Friends in the South, Some Winter Weather Advisories

OK, I can see on Facebook that you are all freaking out. SEVENTEEN DEGREES IS FREAKING COLD. So I thought I would offer you a bit of advice I’ve learned over the last few years. As Markus, David and Christoph so enjoyed me saying, EVERY TIME I slipped on my boots on the cold Berlin winters, “You can take the girls out of Texas, but you can’t take the Texas out of the girl.” And the part you can’t take out, is the part that likes WARM weather.

So, here it is:

For every 10 degrees below 40 add an additional layer of clothing. I choose tights. Here I have fleece lined tights, but you guys don’t have time for that. So, go into your drawers. You may not know this, but you can layer tights. Today when we woke up it was 11 degrees, so this is what I wore.

1) 2 pairs of tights
2) 1 pair of fleece lined tights
3) One pair of skinny black pants from the gap – wear something tight knit or HEAVY jeans. I have no idea why, but the tighter the pants the warmer.
4) I wore a long sleeve under shirt, a turtle neck from Zara (to say that it was lighter, not some heavy bulky ski tn) and then a sweater.
5) Wear your ski socks. Trust me. Smart Wools are the only way I survive.
6) I wear wellies or snow boots, but we have 60 inches of snow outside. Just remember when you’re pulling on those boots you bought at anthropologie that when you walk in snow or get out of your car that snow has been treated and will ruin your suede or leather, even if it’s been treated. So leave them inside and get over your fashion. Wear your rain boots. With wool socks. And then you can feel like a rock start when Perez shows Kate Hudson in the same outfit leaving the Grey Dog.
7) If you are a runner put your running gloves on under your normal gloves, believe me.
8) Wear a hat. I generally only give into this when it’s 20 or below, but no matter what it does to your hair, your ears and body temp will thank you.
9) Be prepared to look like the kid in a Christmas Story. In so many layers, once you put your coat on, putting your arms down is only a dream.
10) When you are cursing the weather Gods remember that this weekend when it’s 60 for you our high will be 30 if we’re lucky… UNTIL MAY. I am pretty sure you can handle a day or two of it.

Love your bitter, cold and slightly amused friend in Boston.


Hope in the Darkness, Neck Braces and Cosmic Love

I’ve spent the day listening to this song

Enjoying this video, by a Boston based band

And relishing in my first official snow day from school.

The snow last night put us at 60 inches for January, they say there hasn’t been this much snow since the ice storm of ’05. Where it all came at one time and shut the entire state down for two weeks. This is more of a slow death. Currently snow banks are taking the places of yards and parking spaces.

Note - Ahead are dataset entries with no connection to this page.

/-- The projected GT of a compare; all ones when infinite or not armed (R43). -/
def State.projection (s : State) (n : Nat) : Nat :=
  let inf := 2 ^ 64 - 1
  let b := s.cmpBind n
  if !s.rb (Reg.CMP_CTRL n) 0 then inf
  else if b = 16 then s.rd (Reg.CMP_VALUE n)
  else if b > 16 then inf
  else
    let d := diff48 (s.rd (Reg.CMP_VALUE n) % 2 ^ 48) (s.baseValue b)
    let r := if s.baseOn b then (s.base b).rate else 0
    if (d > 0 ∧ r > 0 ∧ s.cmpUp n = true) ∨ (d < 0 ∧ r < 0 ∧ s.cmpDown n = true) then
      (s.now + d.natAbs * 2 ^ 32 / r.natAbs) % 2 ^ 64
    else inf

/-- A compare's projection is computed afresh (R44). -/
def State.project (s : State) (n : Nat) : State := s.wr (Reg.CMP_PROJ n) (s.projection n)

/-- PROJECTION_RECOMPUTE: all compares bound to a base are re-projected (R44). -/
def execProjectionRecompute (b : BaseId) (s : State) : Host.Outcome State Fault Refusal :=
  .next ((s.armed.filter fun n => s.cmpBind n = b.val).foldl (fun s n => s.project n) s)

/-! ### Rates -/

/-- A rate update: the base is re-anchored at its present value, PHB_RATE and PHB_RATE_GT show it, STOPPED shows a zero rate
(R58), and the projections follow within 1.024 µs (R44). That the start of a base and every stop of it is such an update of PHB_RATE_GT
is DEDUCED (assumption 117): the table of R34 lists the updates of a running source only. -/
def State.setRate (s : State) (b : Nat) (rate : Int) (gt : Nat) : State :=
  let x := s.base b
  let q := s.baseAt b s.now
  let anchored := if s.baseSrc b = srcTime ∨ s.rb (Reg.PHB_STATUS b) 3 = true then x
    else { x with anchor := q % 2 ^ 80, anchorGt := s.gt.now }
  let s1 := s.setBase b { anchored with rate := rate }
  let s2 := (s1.wr (Reg.PHB_RATE b) (wrapTo 64 rate)).wr (Reg.PHB_RATE_GT b) gt
  let s3 := s2.wb (Reg.PHB_STATUS b) 1 (decide (rate = 0))
  s3.send 1024 (.projectionRecompute (Fin.ofNat 16 b))

/-- A base stops and holds its value. -/
def State.stopBase (s : State) (b : Nat) : State := s.setRate b 0 s.now

/-- HOLDOVER, WIN, TIMEOUT and SNAP_LIMIT (R59). -/
def State.holdover (s : State) (b : Nat) : Nat := s.rf (Reg.PHB_DPLL b) 15 8
def State.rateWin (s : State) (b : Nat) : Nat := max 1 (min 1000 (s.rf (Reg.PHB_RATE_WIN b) 9 0))
def State.streamTimeout (s : State) (b : Nat) : Nat := s.rf (Reg.PHB_STREAM_CFG b) 31 16
def State.snapLimit (s : State) (b : Nat) : Nat := s.rf (Reg.PHB_STREAM_CFG b) 15 0

/-! ### PHB_CTRL and the value registers -/

/-- A base starts under its stored source (R34). SRC_EFF changes here only: a write of SRC while EN is 0 leaves it until EN is set
(DEDUCED, assumption 118). -/
def State.startBase (s : State) (b : Nat) : State :=
  let src := s.rf (Reg.PHB_CTRL b) 2 1
  let s1 := s.wf (Reg.PHB_STATUS b) 11 10 src
  let x : Base := { anchor := (s.base b).anchor, anchorGt := s.gt.now, enGt := s.gt.now, winStart := s.gt.now
                    winLen := s.rateWin b * 1000
                    levelA := (s.base b).levelA, levelB := (s.base b).levelB }
  let s2 := s1.setBase b x
  if src = srcTime then
    (s2.setBase b { x with anchor := (x.anchor / 2 ^ 32) * 2 ^ 32 }).setRate b (s.rd (Reg.PHB_TIME_RATIO b)) s.now
  else
    let s3 := s2.setRate b 0 s.now
    if src = srcEncoder then s3.send (s.rateWin b * 1000) (.rateWindow (Fin.ofNat 16 b))
    else if src = srcStream ∧ s.streamTimeout b ≠ 0 then
      s3.send (s.streamTimeout b * 1000000) (.streamTimeout (Fin.ofNat 16 b))
    else s3

/-- A base stops counting: its value is kept, its rate reads zero, STALE and HELD clear (R34). LOCKED clears with them: a loop that
takes no crossings is not locked (DEDUCED, assumption 118). -/
def State.endBase (s : State) (b : Nat) (v : Int) : State :=
  let s1 := s.setBase b { s.base b with anchor := v % 2 ^ 80, anchorGt := s.gt.now, rate := 0, heldPath := none }
  let s2 := (s1.wr (Reg.PHB_RATE b) 0).wr (Reg.PHB_RATE_GT b) s.now
  let s3 := ((s2.wb (Reg.PHB_STATUS b) 1 true).wb (Reg.PHB_STATUS b) 2 false).wb (Reg.PHB_STATUS b) 3 false
  (s3.wb (Reg.PHB_STATUS b) 0 false).send 1024 (.projectionRecompute (Fin.ofNat 16 b))

/-- A write of PHB_CTRL (R34, R55). -/
def State.writePhbCtrl (s : State) (b v : Nat) : State :=
  let v := if b < 8 then v else putFld v 6 6 0
  let was := s.baseOn b
  let q := s.baseAt b s.now
  let s1 := s.storeReg (Reg.PHB_CTRL b) v
  if !was && s1.baseOn b then s1.startBase b
  else if was && !s1.baseOn b then s1.endBase b q
  else s1

/-- PHB_CTRL. -/
def execPhbCtrl (b : BaseId) (_who : Requester) (value : Word32) (s : State) : Host.Outcome State Fault Refusal :=
  .next (s.writePhbCtrl b.val value.toNat)

/-- PHB_PRESET loads the value while EN is 0; it crosses nothing (R57, R62). -/
def State.preset (s : State) (b v : Nat) : State :=
  if s.baseOn b then s else s.setBase b { s.base b with anchor := (v % 2 ^ 48 : Nat) * 2 ^ 32 }

/-- PHB_PRESET. -/
def execPhbPreset (b : BaseId) (value : Word64) (s : State) : Host.Outcome State Fault Refusal :=
  .next (s.preset b.val value.toNat)

/-! ### MAINS (R35, R36, R594) -/

/-- The instant at which holdover ends: HOLDOVER cycles after the last good crossing (R36). -/
def State.holdoverEnd (s : State) (b : Nat) : Nat :=
  let x := s.base b
  (x.lastGood.map (·.toNat)).getD 0 + s.holdover b * 2 * x.half

/-- The input is lost: LOCKED clears, and the base runs on until holdover ends, or stops at once when that has passed (R36). -/
def State.mainsLost (s : State) (b : Nat) (freqRange : Bool) : State :=
  let s1 := (s.setBase b { s.base b with inputLost := true }).wb (Reg.PHB_STATUS b) 0 false
  let s2 := if freqRange then s1.wb (Reg.PHB_STATUS b) 6 true else s1
  if s.now ≥ s.holdoverEnd b then s2.stopBase b
  else s2.send (s.holdoverEnd b - s.now) (.mainsHoldoverEnd (Fin.ofNat 16 b))

/-- A base counts under a source. -/
def State.runsOn (s : State) (b src : Nat) : Bool := s.baseOn b && s.baseSrc b == src

/-- The half-cycles of 8 to 80 Hz, in ns (R36). -/
def halfGood (half : Int) : Bool := decide (6250000 ≤ half ∧ half ≤ 62500000)

/-- The loop bandwidth in mHz, at most a quarter of the measured supply frequency (R594). -/
def State.loopBw (s : State) (b half : Nat) : Nat :=
  min ([500, 1000, 2000, 4000].getD (s.rf (Reg.PHB_DPLL b) 2 0) 8000) (125000000000 / half)

/-- One update of the second-order loop at a good crossing: the new rate and integral term, in 2^-32 counts per ns (R594).
The proportional gain is 2 × 0.707 × 2π × BW and the integral gain (2π × BW)², per second (assumption 13). -/
def loopUpdate (bw half : Nat) (integral err : Int) : Int × Int :=
  let perNs := fun (n : Int) (d : Int) => (n * 2 ^ 32).tdiv (d * 1000000000)
  let integral' := integral - perNs (err * (39478418 * (bw : Int) * bw) * half) (1000000 * 1000000 * 1000000000)
  let want := integral' - perNs (err * 8884425 * bw) (1000000 * 1000)
  let meas : Int := (2 ^ 63 / half : Nat)
  (max 0 (max (meas * 3 / 4) (min (meas * 5 / 4) want)), integral')

/-- A good crossing updates the loop; the first after a start or a return of the input loads the integral term, and the base runs at
the measured rate (R594). -/
def State.goodCrossing (s : State) (b : Nat) (rising : Bool) (instant half : Nat) : State :=
  let x := s.base b
  let meas : Int := (2 ^ 63 / half : Nat)
  let count := s.baseAt b instant / 2 ^ 32
  let err := toSigned 32 (wrapTo 32 (count - (if rising then 0 else 2 ^ 31)))
  let (rate, integral') := if x.inputLost then (meas, meas) else loopUpdate (s.loopBw b half) half x.integral err
  let s1 := s.setBase b { x with lastCross := some (rising, BitVec.ofNat 64 instant),
                                 lastGood := some (BitVec.ofNat 64 instant), half := half,
                                 integral := integral', inputLost := false }
  let locked := decide (err.natAbs < s.rf (Reg.PHB_DPLL b) 31 16 * 2 ^ 16)
  let s2 := (s1.setRate b rate instant).wb (Reg.PHB_STATUS b) 0 locked
  s2.send (instant + half * 5 / 2 - s.now) (.mainsInputLost (Fin.ofNat 16 b))

/-- The base is fed by a channel with CLK_LOSS set, and so its input is lost (R85). -/
def State.mainsShut (s : State) (b : Nat) : Bool :=
  s.rb (Reg.PHB_INPUT b) 25 && s.rb (Reg.SDF_STATUS (s.rf (Reg.PHB_INPUT b) 31 26)) 3

/-- A zero crossing of a MAINS base (R36). -/
def State.crossing (s : State) (b : Nat) (rising : Bool) (instant : Nat) : State :=
  let x := s.base b
  let here := some (rising, BitVec.ofNat 64 instant)
  if s.mainsShut b then s.setBase b { x with lastCross := here }
  else match x.lastCross with
  | none => s.setBase b { x with lastCross := here }
  | some (r, g) =>
    if r = rising then s.setBase b { x with lastCross := here }
    else
      let half : Int := (instant : Int) - g.toNat
      if halfGood half then s.goodCrossing b rising instant half.toNat
      else ((s.setBase b { x with lastCross := here }).mainsLost b true)

/-- MAINS_CROSSING. -/
def execMainsCrossing (b : BaseId) (rising : Bool) (instant : Word64) (s : State) : Host.Outcome State Fault Refusal :=
  if s.runsOn b.val srcMains then .next (s.crossing b.val rising instant.toNat) else .next s

/-- MAINS_INPUT_LOST: 2.5 half-cycles have passed since the last good crossing. -/
def execMainsInputLost (b : BaseId) (s : State) : Host.Outcome State Fault Refusal :=
  let x := s.base b.val
  match x.lastGood with
  | some g =>
    if s.runsOn b.val srcMains ∧ ¬ x.inputLost ∧ s.now * 2 ≥ g.toNat * 2 + x.half * 5 then
      .next ((s.setBase b.val { x with lastCross := none }).mainsLost b.val false)
    else .next s
  | none => .next s

/-- MAINS_HOLDOVER_END. -/
def execMainsHoldoverEnd (b : BaseId) (s : State) : Host.Outcome State Fault Refusal :=
  if s.runsOn b.val srcMains ∧ (s.base b.val).inputLost ∧ s.now ≥ s.holdoverEnd b.val then .next (s.stopBase b.val)
  else .next s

And being my father’s daughter I’ve taken to leaving notes on people’s cars who steal our shoveled and 48 hour reserved space. This has led to some amusing incidents that I will not disclose here, but I realize that my genetic potential means that I need to be aware that my ability to write notes within reason is probably skewed by my genetic make-up. I mean I am the daughter of a man who keeps a dog log, sits in on local dockets to stay abreast, and patrols the park with an air rifle. Crazy runs in my bones. On the other hand, UK and AM seem to be able to run the Condo association with civility and pink flamingos, so one would think I would be able to maintain sanity. We’ll see.

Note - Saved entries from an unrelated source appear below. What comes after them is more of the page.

-- ==== Sys2Proof/Machine/CoreMem.lean ====
section
/-!
DEFINITION. Sys2Proof/Machine/CoreMem.lean: the loads and stores of a main core, its store buffer, the reserved pair and store errors
(R189, R190, R201 to R203, R214, R250, R251, R261 to R275).
-/
namespace Sys2Proof.Machine

/-! ### Pieces of an access -/

/-- The part of an access that lies in one line: its offset in the access, its physical address, its bytes and its type. -/
structure Piece where
  off : Nat
  pa : Nat
  bytes : Nat
  type : MemType
deriving DecidableEq, Repr

/-- A translated part cut at a line's end. -/
def linePieces (off : Nat) (p : Part) : List Piece :=
  let room := 64 - p.pa % 64
  if p.bytes ≤ room then [⟨off, p.pa, p.bytes, p.type⟩]
  else [⟨off, p.pa, room, p.type⟩, ⟨off + room, p.pa + room, p.bytes - room, p.type⟩]

/-- The pieces of an access, in address order. -/
def piecesOf (off : Nat) : List Part → List Piece
  | [] => []
  | p :: ps => linePieces off p ++ piecesOf (off + p.bytes) ps

/-- A store-buffer entry shares a byte with a piece. -/
def StoreEntry.overlaps (e : StoreEntry) (p : Piece) : Bool := decide (e.addr < p.pa + p.bytes ∧ p.pa < e.addr + e.bytes)

/-! ### Forwarding (R265) -/

/-- What the store buffer says to a load: nothing, the load's value, or that it must wait. -/
inductive Forward where
  | none
  | value (v : Nat)
  | wait
deriving DecidableEq, Repr

/-- The youngest entry that overlaps a load gives its value if it holds every byte and neither is DEV; else the load waits. -/
def Core.forward (c : Core) (ps : List Piece) : Forward :=
  match c.stores.reverse.find? fun e => ps.any e.overlaps with
  | none => .none
  | some e =>
    match ps with
    | [p] =>
      if e.addr ≤ p.pa ∧ p.pa + p.bytes ≤ e.addr + e.bytes ∧ e.type ≠ .dev ∧ p.type ≠ .dev then
        .value (e.data.toNat / 2 ^ (8 * (p.pa - e.addr)) % 2 ^ (8 * p.bytes))
      else .wait
    | _ => .wait

/-! ### Loads (R201, R202, R251) -/

/-- The code of a load that its target or home refuses (R10, R11, R251 step 8). -/
def AccessErr.loadCode : AccessErr → Nat
  | .enclave => 0x0A
  | .poison => 0x0B
  | _ => 5

/-- What a load finds in memory: its value, or the code of its fault, the offset of the piece that fails and the address of a poisoned
line, or nothing yet. -/
inductive Loaded where
  | value (v : Nat)
  | fault (code off : Nat) (poisoned : Option Nat)
  | wait
deriving DecidableEq, Repr

/-- A piece in WB or NC memory is read: from the core's own copy, or from what its home has sent (R228, R299). -/
def State.readPiece (s : State) (c pl slack : Nat) (p : Piece) : Loaded × State :=
  let nc := p.type != .wb
  let old := (s.core c).misses
  match s.lineFor c p.pa nc pl slack with
  | (.wait, s1) => (.wait, if (s1.core c).misses = old then s1 else s1.coreEvent c 11)
  | (.refused st, s1) => (.fault (refusedCode st) p.off none, s1)
  | (.data data poison, s1) =>
    if poison then (.fault 0x0B p.off (some p.pa), s1)
    else (.value (data.toNat / 2 ^ (8 * (p.pa % 64)) % 2 ^ (8 * p.bytes)), s1)

/-- Every piece is read, in order (R229); the first that fails gives the fault. -/
def State.readPieces (s : State) (c pl slack : Nat) : List Piece → Loaded × State
  | [] => (.value 0, s)
  | p :: ps =>
    match s.readPiece c pl slack p with
    | (.value v, s1) =>
      match s1.readPieces c pl slack ps with
      | (.value w, s2) => (.value (v + w * 2 ^ (8 * p.bytes)), s2)
      | r => r
    | r => r

/-- A DEV load is held until every older DEV store has drained, and every store older than the last FENCE.IO (R269). -/
def Core.devWaits (c : Core) : Bool := (c.stores.any fun e => e.type == .dev) || decide (c.drained < c.ioWait)

/-- A load at level pl of 2^size bytes: what it reads, written into the core by `put`. -/
def State.loadAt (s : State) (c va size : Nat) (put : Core → Nat → Core) : IRes :=
  let pl := (s.core c).pl.toNat
  let slack := (s.core c).slack pl
  match s.translate c pl va size .load false with
  | (.error f, s1) => .fault s1 f
  | (.ok parts, s1) =>
    let x := s1.core c
    let ps := piecesOf 0 parts
    let dev := ps.any fun p => p.type == .dev
    let fwd := x.forward ps
    let compare := fun (s : State) (k : State → IRes) =>
      match s.compareAccess c pl va (2 ^ size) .load with
      | .error s2 => IRes.done s2
      | .ok s2 => k s2
    let finish := fun (v : Nat) (s : State) => IRes.next (s.setCore c (put (s.core c) v))
    if fwd = .wait ∨ (dev ∧ x.devWaits) then .wait (s1.kickDrain c 1)
    else
      match fwd with
      | .value v => compare s1 (finish v)
      | _ =>
        if dev then
          compare s1 fun s2 =>
            match s2.busRead (x.requester c) ((ps.head?.map (·.pa)).getD va) (2 ^ size) (s.stampWith slack) with
            | (.error e, s3) => .fault s3 ⟨e.loadCode, va, 0⟩
            | (.ok v, s3) => finish v (s3.coreEvent c 18)
        else
          match s1.readPieces c pl slack ps with
          | (.wait, s2) => .wait s2
          | (.value v, s2) => compare s2 (finish v)
          | (.fault code off bad, s2) =>
            compare s2 fun s3 =>
              let s4 := match bad with | some a => s3.log .poisonUse (s3.unitCore c) a | none => s3
              .fault s4 ⟨code, (va + off) % 2 ^ 64, 0⟩

/-! ### Interrupt entry (R171 to R174, R179) -/

/-- The read of an interrupt's entry at IVBAR_PLt + 8v, made as a load at level t that does not wait (assumption 37): from the memory that
homes serve, or from any other window that level t may read (R173). -/
def State.readVector (s : State) (c t v : Nat) : Except Nat Nat × State :=
  let a := ((s.core c).sr (Sr.IVBAR t) + 8 * v) % 2 ^ 64
  let entry := fun (e : Nat) => if e % 4 = 0 then Except.ok e else .error a
  match s.translate c t a 3 .load false with
  | (.error _, s1) => (.error a, s1)
  | (.ok [p], s1) =>
    if p.type = .dev then
      match s1.busRead { (s1.core c).requester c with pl := BitVec.ofNat 2 t } p.pa 8 (s1.stampWith ((s1.core c).slack t)) with
      | (.error _, s2) => (.error a, s2)
      | (.ok e, s2) => (entry e, s2)
    else if s1.readRefused c p.pa then (.error a, s1)
    else
      let (data, poison) := s1.coreLine c p.pa
      let s2 := s1.ask c p.pa (p.type != .wb) t ((s1.core c).slack t)
      if poison then (.error a, s2.log .poisonUse (s.unitCore c) p.pa)
      else (entry (fld (data.toNat >>> (8 * (p.pa % 64))) 63 0), s2)
  | (.ok _, s1) => (.error a, s1)

/-- A takeable interrupt is taken (R171 to R173, R179): acknowledged in its view, or, for a view below 3 while EID is not 0, recorded
in MCTL and left pending. -/
def State.takeInterrupt (s : State) (c x v : Nat) : State :=
  let s0 := s.syncCycles c
  let latent := !(s0.core c).latent.isEmpty
  let k := (s0.core c).commitAll
  let enclave := k.eid ≠ 0 ∧ x ≠ 3
  let t := if k.eid ≠ 0 then 3 else x
  let k1 := k.enter t (causeWord 0 v true latent k.pl.toNat x) 0 0 k.pc.toNat
  let k2 :=
    if enclave then k1.setSr Sr.MCTL (if x = 1 then putFld (k1.sr Sr.MCTL) 6 2 (v / 16 + 1) else putFld (k1.sr Sr.MCTL) 11 7 (v / 16 + 1))
    else
      let p := Sr.PEND x (v / 64)
      (k1.setSr p (putFld (k1.sr p) (v % 64) (v % 64) 0)).setSr (Sr.ISL x) (putFld (k1.sr (Sr.ISL x)) (v / 16) (v / 16) 1)
  let k3 := if v = 254 then { k2 with skidding := false } else k2
  let s1 := (s0.setCore c k3).coreEvent c 21
  match s1.readVector c t v with
  | (.error a, s2) => (((s2.entryFault c t a k.pc.toNat).recognise c).stepDone c)
  | (.ok target, s2) => ((s2.arriveAt c t target).recognise c).stepDone c

/-- The core runs, or waits in WFI, and may take an interrupt, which does not wait for older stores (R174); debug may mask it (R542). -/
def State.mayInterrupt (s : State) (c : Nat) : Bool :=
  let x := s.core c
  s.coreUp c && (x.run == .running || x.run == .waiting) && x.haltReq.isNone && x.tlbi.isNone &&
    !s.rb (Reg.ENC_STATUS c) 2 && s.modes.refclk && !(x.resumed && s.rb (Reg.DBG_CTRL c) 3 && s.modes.safelightUp)

/-- INTERRUPT_ENTRY: the interrupt that is takeable at this boundary is taken (R179). -/
def execInterruptEntry (c : CoreId) (s : State) : Host.Outcome State Fault Refusal :=
  let s1 := s.setCore c.val (s.core c.val).latentEnd
  match (s1.core c.val).takeable with
  | some (x, v) => if s1.mayInterrupt c.val then .next (s1.takeInterrupt c.val x v) else .next s1
  | none => .next s1

/-! ### The loads -/

/-- log2 of the bytes of a load, and its result. -/
def loadSize : LoadFn → Nat
  | .lb | .lbu => 0
  | .lh | .lhu => 1
  | .lw | .lwu => 2
  | .ld => 3
def loadResult (fn : LoadFn) (v : Nat) : Word64 :=
  match fn with
  | .lb => (BitVec.ofNat 8 v).signExtend 64
  | .lh => (BitVec.ofNat 16 v).signExtend 64
  | .lw => (BitVec.ofNat 32 v).signExtend 64
  | .lbu | .lhu | .lwu | .ld => BitVec.ofNat 64 v

/-- The effective address of a load or store (R201). -/
def Core.effective (c : Core) (rs1 : GReg) (imm : BitVec 16) : Nat := (c.greg rs1 + imm.signExtend 64).toNat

Speaking of seeing. Here’s a picture of the brace

I know. It’s incredibly attractive. Apparently the muscles in my back are revolting in spastic seizures. Something to do with unknown forces, posture, and stress. The stress is probably from people stealing my parking space. Anyway. I am wearing this brace. I am pretty. I know.

I am also really trying to figure out what the *&%$ all this guest blogging crap is. Jrad sent me like 20 links and then some lingo and some instructions and I am working through a medication induced haze to figure out how to write people and tell them I want to sell something on their blog, and that I am a really great mens fashion writer. We’ll see how this goes.

I need to lay down. I am cranky. Feeling a lot like I’ve taken on the personality of my father and the ailments of my mother which leads me to think I am in desperate need of psychiatric treatment. STAT.

Did I mention the car has to go back to the shop? No? Well I meant to.